Labneh with Sumac, Hazelnuts and Mint

Labneh with Sumac Recipe (4)

As mentioned in my recent post about how to make it, labneh is a type of soft cheese made by straining yoghurt through muslin. Though it is undoubtedly delicious alone, or spread generously on a bagel, labneh also happens to be incredibly versatile. Though there are multiple examples of what one can do with labneh out there, here is my take on just one type of Middle Eastern meze – Labneh with Sumac, Hazelnuts and Mint.

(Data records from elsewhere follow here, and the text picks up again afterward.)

-- ==== Sys2Proof/Machine/TickEdge.lean ====
section
/-! DEFINITION. A tick, the commands that commit at it, and a clock edge (spec/02 R42 to R57, spec/03 R76 to R86, spec/04
R103, spec/05 R139 to R144, spec/10 R313 to R319). The commands of one fabric edge come in this order: FABRIC_SWAP_REQUEST,
CLOCK_EDGE, CONTENTION_DETECT, PROBE_TRIGGER, TICK, TARGET_TICK_COMMIT, the other commands of a tick edge,
SCHEDULED_SWAP, SWAP (log 56). -/

namespace Sys2Proof.Machine

/-! ## Clock edges -/

/-- Has the running frame reached its last cycle? -/
def State.lastCycle (s : State) : Bool := decide (s.P + s.tick.ext ≤ s.tick.count + 1)

/-- The shaft ends of the regions that the coming tick edge holds keep what they drive in the running cycle (Table RGN-1). -/
def State.snapHold (s : State) : State :=
  if s.ld.phase = .hold && !s.ld.full && decide (s.ld.startCyc < s.tick.cyc + (s.P + s.tick.ext - s.tick.count)) then
    (s.ld.held.filter (fun r => !(s.region r).held)).foldl (fun t r => t.snapShafts r) s
  else s

/-- The macrocell flip-flops of region `r` at an edge of `clk`, as the wires of `s` stand; nothing is captured in a swap
cycle (R143, log 57). -/
def State.captureRegion (s : State) (clk : ClkSrc) (r : Nat) (t : State) : State :=
  if s.clocked r && !(s.region r).swapCycle then
    let (bk, sh) := s.captured r clk
    (t.setBank r (s.active r) bk).setShared r sh
  else t

/-- The crossing registers of region `r` at an edge of `clk` (R103, R144). -/
def State.captureCross (s : State) (clk : ClkSrc) (r : Nat) (t : State) : State :=
  if s.xclkIs r clk && !(s.region r).held && !s.run.hold && !s.clk.stopped then
    t.setCross r (ofBits 256 (s.crossTake r))
  else t

/-- Level that the command brings for pin `p` of bank `b`. -/
def pinLevel (pins : List (Fin 768 × Bool)) (b p : Nat) : Option Bool :=
  (pins.find? (fun x => x.1.val = 48 * b + p)).map (·.2)

/-- The input registers of bank `b` at an edge of `clk` (R472); boundary scan takes the pins from them (R489). -/
def State.capturePins (s : State) (clk : ClkSrc) (pins : List (Fin 768 × Bool)) (b : Nat) (t : State) : State :=
  if s.clk.stopped || s.scanned then t
  else { t with fab := { t.fab with
    pinIn := mput (fun _ => (0 : BitVec 48)) t.fab.pinIn b (BitVec.ofNat 48 (s.pinTake b clk (pinLevel pins b))) } }

/-- Everything that captures at an edge of `clk`: `s` as it stands in the cycle that ends, `t` what the edge makes. -/
def State.captureAll (s : State) (clk : ClkSrc) (pins : List (Fin 768 × Bool)) (t : State) : State :=
  let t := forAll 96 (s.captureRegion clk) t
  let t := forAll 96 (s.captureCross clk) t
  forAll 16 (s.capturePins clk pins) t

/-- The cycle count and time move on. -/
def State.nextCycle (s : State) : State :=
  let s := s.endSwapCycles.passCycles 1
  { s with tick := { s.tick with count := s.tick.count + 1 } }

/-- An edge of the fabric clock ends the running cycle: probe channels, exchange slices, fabric, ports (R103, R144, R166,
R317, R492). -/
def State.fabricEdge (s : State) (pins : List (Fin 768 × Bool)) : State :=
  let now := if s.wakesNow then { s with clk := { s.clk with stopped := false } } else s
  let t := if s.lastCycle then s.probeEdge.snapHold else s.probeEdge
  let t := (t.captureSide 0).captureSide 1
  let t := now.captureAll (.gck 0) pins t
  let t := forAll 384 now.portEdge t
  (t.nextCycle.exchangeAdvance 0).exchangeAdvance 1

/-- CLOCK_EDGE (R76): GCK0 is the fabric clock; its edge at the end of a frame is followed by the tick. A lane or an input that
boundary scan has taken clocks nothing (R489). -/
def State.clockEdge (s : State) (clk : ClkSrc) (pins : List (Fin 768 × Bool)) : State :=
  if clk = .gck 0 then (if s.P + s.tick.ext ≤ s.tick.count then s else s.fabricEdge pins)
  else if s.scanned && (match clk with
    | .gck _ => false
    | _ => true) then s
  else s.captureAll clk pins s

def execClockEdge (clk : ClkSrc) (pins : List (Fin 768 × Bool)) (s : State) : Host.Outcome State Fault Refusal :=
  .next (s.clockEdge clk pins)

/-! ## The tick -/

/-- Is a change of the wave plan due at this tick, so that the schedules start with TARGET_TICK_COMMIT (R139, R148)? -/
def State.planDue (s : State) : Bool :=
  s.hl.changes.any (fun a => a.dueAt s.frameNo && (match a.what with
    | .sched _ => true
    | .wave _ => true
    | .tickP _ => true
    | _ => false))

/-- Step 0 of every region at the tick edge. -/
def State.startSchedules (s : State) : State := forAll 96 State.tickSchedule s

/-- Queue controllers at the tick; those of a unit that is stopped or held stand still (Tables CLK-5, CLK-6). -/
def State.tickQueues (ended : Nat) (jumped : Bool) (s : State) : State :=
  if s.clk.stopped then s
  else forAll 384 (fun q t => if t.run.hold && t.qMode q ≠ 0 then t else t.tickQueue ended jumped q) s

/-- The head's SOF (R313, R333, Table ZVL-1); low rate carries none (R336). -/
def State.sendSof (s : State) : State :=
  if s.isHead && s.mode = 0 then
    s.sendZ (downPorts.filter (fun p => !s.low p))
      (.set setSof (s.superStart.toNat + (s.chain.bcast.st = 1 : Bool).toNat * 2 + s.frameNo % 64 * 4))
  else s

/-- The head's broadcast goes on as time passes: 2 GB/s (R335, log 44). -/
def State.sendBroadcast (s : State) : State :=
  let b := s.chain.bcast
  if b.st ≠ 1 then s else State.sendImages 200000 ((s.timePs - b.startPs) / 500) s

/-- TICK: the wrap of the generator and what every tier does at it (Table TCK-4). The cycles of the frame that no
CLOCK_EDGE has ended elapse without a capture (log 56). -/
def State.tickEdge (s : State) : State :=
  let ended := s.frameNo
  let realigned := s.tick.ext ≠ 0
  let jumped := s.jumps
  let oldP := s.P
  let s := if s.tick.count < s.P + s.tick.ext then s.snapHold else s
  let s := s.tickGenerator
  let s := if s.P = oldP then s else (s.checkSide s.P 0).checkSide s.P 1
  let s := s.tickQueues ended jumped
  let s := if s.hl.up && s.planDue then s else s.startSchedules
  let s := (s.seqTick.probeTick realigned).selfPower
  let s := s.sendSof
  let s := (s.exchangeTick ended realigned 0).exchangeTick ended realigned 1
  ((s.exchangeAdvance 0).exchangeAdvance 1).sendBroadcast.testLines.trimFollow

def execTick (s : State) : Host.Outcome State Fault Refusal := .next s.tickEdge

/-- TICK_SOURCE_LOSS (R45): holdover, EV_FAULT TICK_LOST, and the report that waits 1 ms (R330). -/
def State.sourceLoss (s : State) : State :=
  if !s.lossDue then s
  else
    let s := s.enterHoldover.faultHw 0x0102 0 0
    s.waitReport (s.report s.zaddr 4 0x0102)

def execTickSourceLoss (s : State) : Host.Outcome State Fault Refusal := .next s.sourceLoss

/-! ## Changes at their target tick (R56, R57) -/

/-- Counters that an accepted SCHED_COMMIT clears at its tick: RG_SWAP_CNT, RG_REQ_STAT, SHIFT_MAX (Table CTX-8). -/
def State.clearSwapCounts (s : State) (r : Nat) : State :=
  ((s.setReg (RG r 0x0C) 0).setReg (RG r 0x10) 0).setFld (RG r 0x14) 16 13 0

/-- The tables of a commanded change come into force (R139). -/
def State.putTables (s : State) (l : List (Nat × List Word)) : State :=
  let s := l.foldl (fun t x => t.setTable x.1 x.2) s
  (l.flatMap (fun x => s.pairOf x.1)).foldl State.clearSwapCounts s

/-- The swap of a named region in cycle 0: a candidate of the new plan takes its place there, any other is ordered after
the plan (R139). -/
def State.commandSwap (id : Nat) (s : State) (r : Nat) : State :=
  if (s.region r).held || s.clk.stopped then s
  else
    let s := if s.schedRun r then s else s.startStep r 0 s.tick.cyc (s.tick.cyc + s.shift r 0) none
    if s.swapPending r && (s.region r).cls ≠ .request then
      let planned := (candidates (s.table r)).any (fun x => x.1 = 0)
      s.setRegion r { s.region r with cls := if planned then .planned else .commanded, change := some id }
    else s

/-- Step 0 of the candidates that a commanded change names, a coupled pair by either region, and the report that EV_SWAP_DONE will carry (R141). -/
def State.commandSwaps (s : State) (a : Accepted) (l : List (Nat × List Word)) : State :=
  let id := s.hl.nextId
  let lead := (List.range 96).filter (fun r => s.leads r && l.any (fun x => (s.pairOf r).contains x.1))
  let s := { s with hl := { s.hl with nextId := id + 1, reports := s.hl.reports ++ [⟨id, a.mb, a.tag, a.target, 0, 0, 0⟩] } }
  lead.foldl (State.commandSwap id) s

/-- A commanded release: the regions leave the hold at this tick edge (R289, R290). -/
def State.commandRelease (s : State) (a : Accepted) (r : Nat) : State :=
  if !s.groupReleasable r then s
  else
    let g := s.releaseGroup r
    g.foldl (fun t k => t.setRegion k { t.region k with
      relMode := 0, relCyc := s.tick.cyc, relMb := a.mb, relTag := a.tag, group := g }) s

/-- A new P governs the frame that starts (R56, R320). -/
def State.putP (s : State) (p : Nat) : State := ((s.setFld (CK 0x804) 0 13 p).checkSide p 0).checkSide p 1

/-- What a change does at its target tick, the start of schedules and of a restart apart. The number of a FRAME_PRESET
stands from the tick itself on (`State.numberFrame`). -/
def State.commitChange (s : State) (a : Accepted) : State :=
  match a.what with
  | .sched l => s.putTables l
  | .qdesc q d => s.applyDesc q d.toNat
  | .lutSwap q => s.flipHalf q
  | .tickP p => s.putP p
  | .tickCtrl v => (s.writeTickCtrl v).applyPending
  | .preset _ => s
  | .wave w => s.setFld (CK 0x830) 0 7 w
  | .power m => s.powerCommit m
  | .clockSet off v => s.writeClock off v
  | .release r => s.commandRelease a r
  | .arm frames => s.soundingStart frames
  | .activate _ => s

/-- The start of schedules and swaps, and a restart, once every change stands. -/
def State.finishChange (s : State) (a : Accepted) : State :=
  match a.what with
  | .sched l => s.commandSwaps a l
  | .activate slot => { s with hl := { s.hl with sel := slot } }.restart 3
  | _ => s

/-- Is the change a matter of hardware, that no restart loses (Table HDL-7)? A sounding starts in the probe block. -/
def Accepted.hardware (a : Accepted) : Bool := a.arms

/-- TARGET_TICK_COMMIT: every change whose target is reached commits at this tick edge, in the order of `commitOrder` (log 171);
those that fall into a restart are discarded (R57, R356). -/
def State.targetCommit (s : State) : State :=
  if s.tick.count ≠ 0 then s
  else
    let due := commitOrder s.frameNo (s.hl.changes.filter (fun a => a.dueAt s.frameNo))
    let plan := s.hl.up && s.planDue
    let go := if s.hl.up then due else due.filter Accepted.hardware
    let lost := if s.hl.up then [] else due.filter (fun a => !a.hardware)
    let s := { s with hl := { s.hl with
      changes := s.hl.changes.filter (fun a => !a.dueAt s.frameNo)
      discarded := s.hl.discarded ++ lost.map (fun a => (a.mb, a.tag))
      nDiscarded := s.hl.nDiscarded + lost.length } }
    let s := go.foldl State.commitChange s
    let s := if plan then s.startSchedules else s
    go.foldl State.finishChange s

def execTargetTickCommit (s : State) : Host.Outcome State Fault Refusal := .next s.targetCommit

end Sys2Proof.Machine
end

Recently, I’ve become fascinated with flavours of the Middle East and have, unsurprisingly, discovered that it’s difficult to go wrong with sumac, a slug of good quality olive oil and fresh, fragrant herbs. Mint and parsley work particularly well with the citrus tang of the ground sumac berries, while toasted hazelnuts or pistachios bring a little added texture.

Labneh with Sumac Recipe (2) Labneh with Sumac Recipe (1)

There is a real vibrancy about the flavour and colour of food eaten in the Middle East. Set against the backdrop of pure white labneh, the mixture of brown, green and deep red afforded by the hazelnuts, parsley and mint and sumac, respectively, are truly a joy to behold. Served up to friends alongside toasted pita, or simply kept as a snack in the fridge this recipe will serve you well and only takes a few minutes to throw together.

Labneh with Sumac, Hazelnuts and Mint

Makes 1 large bowl

Ingredients:

• 1 portion of labneh (500g of yoghurt)

• ½ red onion, finely chopped

• A handful of mint, finely chopped

• A handful of parsley, finely chopped

• 50g toasted hazelnuts, roughly chopped

• 1 tbsp sumac

• 4 tbsp extra virgin olive oil

• A pinch of salt

Method:

1. Prepare your labneh according to my previous recipe. Gently toast the hazelnuts until golden brown and mix together with the remaining ingredients.

2. Spoon the mixture on top of the labneh and drizzle with a little extra extra virgin olive oil. Serve alongside flatbread and dip!

Labneh with Sumac Recipe (3) Labneh with Sumac Recipe (5)

Cost: With labneh costing only the amount of a pot of yoghurt, this substantial meze dish should set you back very little. Indeed, despite the use of some good quality oil, this dip cost us around £2.